Epigenetics has been defined as “the study of changes in gene function that are mitotically and/or meiotically heritable and that do not entail a change in DNA sequence" (Wu and Morris, 2001, 1104). By assessing DNA methylation levels and/or histone modifications in specific cell types, for instance, epigenetic tests may soon provide additional layers of predictive information, complementary to genetic information, about an individual’s disease risk profile or response to specific treatments. They could also provide information about someone’s past exposures to physico-chemical (e.g., toxic pollutants, cosmetics) and psychosocial (e.g., familial stress, social adversity) disruptors of epigenetic mechanisms. These emerging opportunities have recently generated concerns, legal scholars and bioethicists, regarding the level of protection for patients’ and research participants’ privacy and confidentiality in epigenetics. According to some authors, the degree to which epigenetic databases are secured, and their access appropriately restricted to accredited users, should be carefully considered (Philibert et al., 2014; Diemer and Woghiren, 2015; Dyke et al., 2015; Backes et al., 2016). Indeed, it is to some extent unclear how well existing regulatory mechanisms and encryption algorithms developed for genetic information are suited for the protection of epigenetic information (Terry, 2015).

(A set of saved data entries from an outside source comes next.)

-- ==== Sys2Proof/Proofs/Feed.lean ====
section
/-! SUPPORT. Runs of received bytes (spec/40_receive.md R145): byte by byte, over noise, a foreign address and a whole
frame's head. -/

namespace Sys2Proof.Machine

/-! ### One byte more -/

/-- A buffer's last byte, after the others. -/
theorem feedBytes_concat {b : Byte} {bs : List Byte} {s t u : State} (hu : feedBytes bs s = .next u)
    (ht : execRxByte b u.takeAll = .next t) : feedBytes (bs ++ [b]) s = .next t.takeAll := by
  rw [feedBytes_append, hu, andThen_next, feedBytes, ht]
  rfl

/-- The state with one byte more counted and every event taken. -/
def State.counted (s : State) : State := { s with byteCount := s.byteCount + 1, untaken := [] }

section Counted
variable {b : Byte} {bs : List Byte} {s : State} {len : Half} (hb : s.params.syncBudget ≤ 4095)
  (hroom : s.byteCount.toNat + 1 < s.params.syncBudget)
include hb hroom

theorem State.counted_byteCount_toNat : s.counted.byteCount.toNat = s.byteCount.toNat + 1 :=
  toNat_add_one (by omega)

/-- A byte inside the budget that emits nothing, before the others. -/
theorem feedBytes_cons_silent {t : State} (hp : t.params = s.params) (hc : t.byteCount = s.byteCount)
    (h : execRxByte b s.takeAll = .next (afterByte t.takeAll [])) :
    feedBytes (b :: bs) s = feedBytes bs t.counted := by
  rw [feedBytes, h, andThen_next, afterByte_inside t.takeAll []
    (by rw [State.takeAll_byteCount, State.takeAll_params, hp, hc]; exact hroom)
    (by rw [State.takeAll_params, hp]; exact hb),
    List.append_nil]
  rfl

theorem feedBytes_sync (hs : s.rxState = .idle) (hsync : b = s.params.syncByte) :
    feedBytes (b :: bs) s = feedBytes bs (State.counted { s with rxState := .readAddress }) := by
  have hbyte := rxByteInIdle s.takeAll b hs
  rw [if_pos (show b = s.takeAll.params.syncByte from hsync)] at hbyte
  exact feedBytes_cons_silent hb hroom rfl rfl hbyte

theorem feedBytes_discarded (hs : s.rxState = .idle) (hne : b ≠ s.params.syncByte) :
    feedBytes (b :: bs) s = feedBytes bs s.counted := by
  have hbyte := rxByteInIdle s.takeAll b hs
  rw [if_neg (show b ≠ s.takeAll.params.syncByte from hne), ← hs] at hbyte
  exact feedBytes_cons_silent hb hroom rfl rfl hbyte

theorem feedBytes_accepted (hs : s.rxState = .readAddress)
    (h : b = s.params.bcastAddr ∨ s.addrAssigned = false ∨ b = s.devAddr) :
    feedBytes (b :: bs) s = feedBytes bs (State.counted
      { s with rxAddr := b, rxCrc := crc8Step s.params s.params.crcInit b, rxState := .readCommand }) :=
  feedBytes_cons_silent hb hroom rfl rfl ((rxByteInReadAddress s.takeAll b hs).1 h)

theorem feedBytes_rejected (hs : s.rxState = .readAddress)
    (h : ¬(b = s.params.bcastAddr ∨ s.addrAssigned = false ∨ b = s.devAddr)) :
    feedBytes (b :: bs) s = feedBytes bs (State.counted { s with rxState := .idle }) :=
  feedBytes_cons_silent hb hroom rfl rfl ((rxByteInReadAddress s.takeAll b hs).2 h)

theorem feedBytes_command (hs : s.rxState = .readCommand) :
    feedBytes (b :: bs) s = feedBytes bs (State.counted
      { s with rxCmd := b, rxCrc := crc8Step s.params s.rxCrc b, rxState := .readLengthLow }) :=
  feedBytes_cons_silent hb hroom rfl rfl ((rxByteInReadCommandAndLengthLow s.takeAll b).1 hs)

theorem feedBytes_lengthLow (hs : s.rxState = .readLengthLow) :
    feedBytes (b :: bs) s = feedBytes bs (State.counted
      { s with rxLen := b.setWidth 16, rxCrc := crc8Step s.params s.rxCrc b, rxState := .readLengthHigh }) :=
  feedBytes_cons_silent hb hroom rfl rfl (execRxByte_counts b s.takeAll _ [] (decodeStep_readLengthLow b s.takeAll hs))

/-- The high byte of a length that fits `RxBuf`. -/
theorem feedBytes_lengthHigh (hs : s.rxState = .readLengthHigh) (hlen : lengthOf b (lengthLow s.rxLen) = len)
    (hfits : len.toNat ≤ s.params.rxPayloadMax) :
    feedBytes (b :: bs) s = feedBytes bs (State.counted
      { s with rxLen := len, rxIdx := 0, rxCrc := crc8Step s.params s.rxCrc b,
               rxState := if len = 0 then .readCrc else .readPayload }) := by
  subst hlen
  refine feedBytes_cons_silent hb hroom rfl rfl (execRxByte_counts b s.takeAll _ [] ?_)
  rw [decodeStep_readLengthHigh b s.takeAll hs, decodeLengthHigh_fits b s.takeAll hfits]
  rfl

end Counted

/-! ### The whole buffer -/

theorem takeAll_keeps_inv (s : State) (h : StateInv s) : StateInv s.takeAll :=
  h.with_interface s.out [] s.takes s.port ⟨Nat.zero_le 2, s.out, (List.append_nil _).symm⟩

/-- In a state of the invariant every byte is consumed. -/
theorem feedBytes_completes (bytes : List Byte) (s : State) (h : StateInv s) :
    ∃ t, feedBytes bytes s = .next t := by
  induction bytes generalizing s with
  | nil => exact ⟨s, rfl⟩
  | cons b bs ih =>
    have hs := takeAll_keeps_inv s h
    obtain ⟨-, hrx, -⟩ := (stateInv_iff _).1 hs
    obtain ⟨t, ht⟩ := execRxByte_completes b s.takeAll hrx
    rw [feedBytes, ht, andThen_next]
    exact ih _ (takeAll_keeps_inv t (exec_keeps_inv (.rxByte b) _ t hs rfl ht))

/-- The three framing errors of R230. -/
theorem eventClass_eq_framingError_iff (e : Event) :
    eventClass e = .framingError ↔ e = .crcError ∨ e = .lenError ∨ e = .budgetExhausted := by
  cases e <;> simp [eventClass]

theorem feedResultOf_eq_framingError_iff (es : List Event) :
    feedResultOf es = .framingError ↔ .crcError ∈ es ∨ .lenError ∈ es ∨ .budgetExhausted ∈ es := by
  have hany : feedResultOf es = .framingError ↔ ∃ e ∈ es, eventClass e = .framingError := by
    simp [feedResultOf]
  rw [hany]
  simp only [eventClass_eq_framingError_iff]
  constructor
  · rintro ⟨e, he, rfl | rfl | rfl⟩
    · exact .inl he
    · exact .inr (.inl he)
    · exact .inr (.inr he)
  · rintro (he | he | he)
    · exact ⟨_, he, .inl rfl⟩
    · exact ⟨_, he, .inr (.inl rfl)⟩
    · exact ⟨_, he, .inr (.inr rfl)⟩

/-- Settles O38: a run of bytes goes on whatever was emitted, and its result is read off the events. -/
theorem feedConsumesEveryByte : Obligations.FeedConsumesEveryByte := by
  refine ⟨fun s => rfl, fun bytes b s => feedBytes_append bytes [b] s, fun bytes s h => ?_⟩
  obtain ⟨t, ht⟩ := feedBytes_completes bytes s h
  exact ⟨t, feedResultOf (newEvents s t), by rw [feed, ht, andThen_next], ht, feedResultOf_eq_framingError_iff _⟩

/-! ### Noise -/

/-- Bytes other than the sync byte, inside the budget, only count. -/
theorem feedBytes_noise (noise : List Byte) (s : State) (hs : s.rxState = .idle)
    (hnoise : ∀ x ∈ noise, x ≠ s.params.syncByte) (hb : s.params.syncBudget ≤ 4095)
    (hroom : s.byteCount.toNat + noise.length < s.params.syncBudget) :
    ∃ u, feedBytes noise s = .next u ∧ u.rxState = .idle ∧ u.params = s.params ∧ u.out = s.out ∧
      u.byteCount.toNat = s.byteCount.toNat + noise.length := by
  induction noise generalizing s with
  | nil => exact ⟨s, rfl, hs, rfl, rfl, rfl⟩
  | cons x noise ih =>
    obtain ⟨hx, hrest⟩ := List.forall_mem_cons.1 hnoise
    rw [List.length_cons] at hroom
    have hcounted := State.counted_byteCount_toNat hb (by omega)
    rw [feedBytes_discarded hb (by omega) hs hx]
    obtain ⟨u, hfeed, hidle, hp, hout, hcount⟩ := ih s.counted hs hrest hb
      (by rw [hcounted]; simp only [State.counted]; omega)
    exact ⟨u, hfeed, hidle, hp, hout, by rw [hcount, hcounted, List.length_cons]; omega⟩

/-- Settles O34: every byte before the last only counts, and the last, whatever byte it is, uses up the budget. -/
theorem noiseExhaustsTheBudget : Obligations.NoiseExhaustsTheBudget := by
  intro s noise b hw hs hnoise _ hlast
  obtain ⟨-, -, -, -, -, -, -, hb, -⟩ := params_ranges _ hw
  obtain ⟨u, hfeed, hidle, hp, hout, hcount⟩ := feedBytes_noise noise s hs hnoise hb (by omega)
  rw [← hp] at hb hlast
  have hexec := (rxByteInIdle u.takeAll b hidle).trans
    (congrArg _ (afterByte_exhausts _ [] ((congrArg (· + 1) hcount).trans hlast) hb))
  exact ⟨u, _, hfeed, newEvents_of_append s u [] (by rw [hout, List.append_nil]), feedBytes_concat hfeed hexec,
    newEvents_of_append s _ [.budgetExhausted] (congrArg (· ++ [Event.budgetExhausted]) hout), rfl, rfl⟩

/-! ### A foreign address -/

/-- Settles O37: the sync byte opens the frame, the filter rejects its address, and both bytes count. -/
theorem foreignFrameIsDroppedAtItsAddress : Obligations.ForeignFrameIsDroppedAtItsAddress := by
  intro s a hw hs hassigned hdev hbcast hroom
  obtain ⟨-, -, -, -, -, -, -, hb, -⟩ := params_ranges _ hw
  have hreject : ¬(a = s.params.bcastAddr ∨ s.addrAssigned = false ∨ a = s.devAddr) := by
    simp [hbcast, hassigned, hdev]
  have hfed := Eq.trans (feedBytes_sync (b := s.params.syncByte) (bs := [a]) hb (by omega) hs rfl)
    (feedBytes_rejected hb (by simp only [State.counted]; bv_omega) rfl hreject)
  refine ⟨_, hfed, newEvents_of_append s _ [] (List.append_nil _).symm, rfl, ?_, rfl, rfl⟩
  simp only [State.counted]
  bv_omega

/-! ### A frame -/

/-- The sync byte and the header of a frame, inside the budget: the decoder takes the address, the command and the
length, and the register runs over them (R122 to R126). -/
theorem feedBytes_header (s : State) (a c : Byte) (len : Half) (bs : List Byte) (hs : s.rxState = .idle)
    (haccept : a = s.params.bcastAddr ∨ s.addrAssigned = false ∨ a = s.devAddr)
    (hfits : len.toNat ≤ s.params.rxPayloadMax) (hroom : s.byteCount.toNat + 5 < s.params.syncBudget)
    (hb : s.params.syncBudget ≤ 4095) :
    feedBytes (s.params.syncByte :: [a, c, lengthLow len, lengthHigh len] ++ bs) s = feedBytes bs
      { s with
        rxState := if len = 0 then .readCrc else .readPayload
        rxAddr := a
        rxCmd := c
        rxLen := len
        rxIdx := 0
        rxCrc := crcRun s.params s.params.crcInit [a, c, lengthLow len, lengthHigh len]
        byteCount := s.byteCount + 5
        untaken := [] } := by
  refine Eq.trans (feedBytes_sync hb (by omega) hs rfl) ?_
  refine Eq.trans (feedBytes_accepted hb (by simp only [State.counted]; bv_omega) rfl haccept) ?_
  refine Eq.trans (feedBytes_command hb (by simp only [State.counted]; bv_omega) rfl) ?_
  refine Eq.trans (feedBytes_lengthLow hb (by simp only [State.counted]; bv_omega) rfl) ?_
  refine Eq.trans (feedBytes_lengthHigh hb (by simp only [State.counted]; bv_omega) rfl (by simp [State.counted])
    hfits) ?_
  simp only [State.counted, BitVec.add_assoc]
  rfl

/-- A whole frame but its CRC byte, inside the budget: the payload is in `RxBuf`, the register has run over the address,
the command, the length and the payload, and the CRC byte is next. -/
theorem feedBytes_frameHead (s : State) (a c : Byte) (payload : List Byte) (hw : s.params.wellFormed = true)
    (hs : s.rxState = .idle) (haccept : a = s.params.bcastAddr ∨ s.addrAssigned = false ∨ a = s.devAddr)
    (hfits : payload.length ≤ s.params.rxPayloadMax)
    (hroom : s.byteCount.toNat + payload.length + 5 < s.params.syncBudget) :
    feedBytes (s.params.syncByte :: frameHead a c payload) s = .next
      { s with
        rxState := .readCrc
        rxAddr := a
        rxCmd := c
        rxLen := BitVec.ofNat 16 payload.length
        rxIdx := BitVec.ofNat 16 payload.length
        rxCrc := crcRun s.params s.params.crcInit (frameHead a c payload)
        rxBuf := Store.writeRun s.rxBuf 0 payload
        byteCount := BitVec.ofNat 12 (s.byteCount.toNat + payload.length + 5)
        untaken := [] } := by
  obtain ⟨-, -, -, -, -, hmax, -, hb, -⟩ := params_ranges _ hw
  have hlen : (BitVec.ofNat 16 payload.length).toNat = payload.length := Nat.mod_eq_of_lt (by omega)
  have hcount : (s.byteCount + 5).toNat = s.byteCount.toNat + 5 := by bv_omega
  refine Eq.trans (feedBytes_header s a c _ payload hs haccept (hlen.trans_le hfits) (by omega) hb) ?_
  cases payload with
  | nil =>
    have hbytes : s.byteCount + 5 = BitVec.ofNat 12 (s.byteCount.toNat + ([] : List Byte).length + 5) := by
      rw [← BitVec.toNat_inj, hcount, BitVec.toNat_ofNat, Nat.mod_eq_of_lt (by omega)]
      rfl
    rw [hbytes]
    rfl
  | cons x xs =>
    have hne : BitVec.ofNat 16 (x :: xs).length ≠ 0 := fun h => by
      rw [h] at hlen
      cases hlen
    rw [if_neg hne]
    refine Eq.trans (feedBytes_payload (x :: xs) _ rfl (List.cons_ne_nil x xs) ((Nat.zero_add _).trans hlen.symm)
      (hlen.trans_le hfits) hb (by simp only [hcount]; omega)) ?_
    simp only [hcount, ← crcRun_append, Nat.add_right_comm]
    rfl

/-- Changing a payload byte changes the CRC of the frame. -/
theorem crc8_frameHead_ne (p : Params) (hp : p.crcPoly.getLsbD 0 = true) (a c : Byte) (m n : List Byte) (x y : Byte)
    (hne : x ≠ y) : crc8 p (frameHead a c (m ++ x :: n)) ≠ crc8 p (frameHead a c (m ++ y :: n)) := by
  have hlen : (m ++ y :: n).length = (m ++ x :: n).length := by simp
  simp only [frameHead, hlen, ← List.append_assoc]
  exact crcDetectsAnyOneChangedByte p _ n x y hp hne

/-- A byte that is not the frame's CRC, inside the budget: the frame is refused, and nothing else is reported. -/
theorem feedBytes_wrong_crc {b : Byte} {bs : List Byte} {s v : State} (hfed : feedBytes bs s = .next v)
    (hs : v.rxState = .readCrc) (hne : b ≠ v.rxCrc ^^^ v.params.crcXorout) (hout : v.out = s.out)
    (hb : v.params.syncBudget ≤ 4095) (hroom : v.byteCount.toNat + 1 < v.params.syncBudget) :
    ∃ t, feedBytes (bs ++ [b]) s = .next t ∧ newEvents s t = [.crcError] ∧ t.rxState = .idle := by
  have hbyte := (execRxByte_wrong_crc b v.takeAll hs hne).trans (congrArg _ (afterByte_inside _ _ hroom hb))
  exact ⟨_, feedBytes_concat hfed hbyte,
    newEvents_of_append s _ [.crcError] (congrArg (· ++ [Event.crcError]) hout), rfl⟩

/-- Settles O36: the register has run over the changed payload, so the sent CRC byte is not the one it expects. -/
theorem corruptedPayloadIsNotDelivered : Obligations.CorruptedPayloadIsNotDelivered := by
  intro s a c m n x y hw hp hs haccept hfits hne hroom
  obtain ⟨-, -, -, -, -, -, -, hb, -⟩ := params_ranges _ hw
  have hlen : (m ++ y :: n).length = (m ++ x :: n).length := by simp
  rw [← hlen] at hfits hroom
  have hfed := feedBytes_frameHead s a c (m ++ y :: n) hw hs haccept hfits (by omega)
  refine feedBytes_wrong_crc hfed rfl (crc8_frameHead_ne s.params hp a c m n x y hne) rfl hb ?_
  rw [BitVec.toNat_ofNat, Nat.mod_eq_of_lt (by omega)]
  exact hroom

end Sys2Proof.Machine
end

In this paper, we bring attention to an additional set of ethical concerns, related to the use of epigenetic information by third parties for discriminatory purposes (i.e., abusive profiling or adverse differential treatment) that would negatively impact the lives of patients, research participants or other vulnerable groups. We present and discuss some anticipated and emerging applications of epigenetics that could lead to epigenetic discrimination. So far, the literature on the matter has been scarce and mostly speculative (Rothstein et al., 2009; Katz, 2013; Juengst et al., 2014; Mansfield and Guthman, 2015; Saulnier and Dupras, 2017). Although the value of epigenetic data for providing health or uniquely identifying information is still to be determined, the rapidly developing interest of the insurance industry and forensic experts in accessing individual epigenetic information is, we argue, calling for closer ethical scrutiny.

Genetic Discrimination and the Exceptionalism Position

Over the past decades, a few high-profile incidents of genetic discrimination have created a significant amount of public concern. Controversies have arisen regarding the moral and legal acceptability of using individuals’ genetic information to exclude some people from accessing a variety of social goods (Hudson et al., 1995; Lemmens, 2000; Hellman, 2003; Otlowski et al., 2012; Joly et al., 2013). Discussions about genetic discrimination usually refer to discriminatory practices by insurance companies or by employers, who would be tempted to require that individuals undergo or disclose the results of a genetic test (Rothstein, 2008; Joly et al., 2013).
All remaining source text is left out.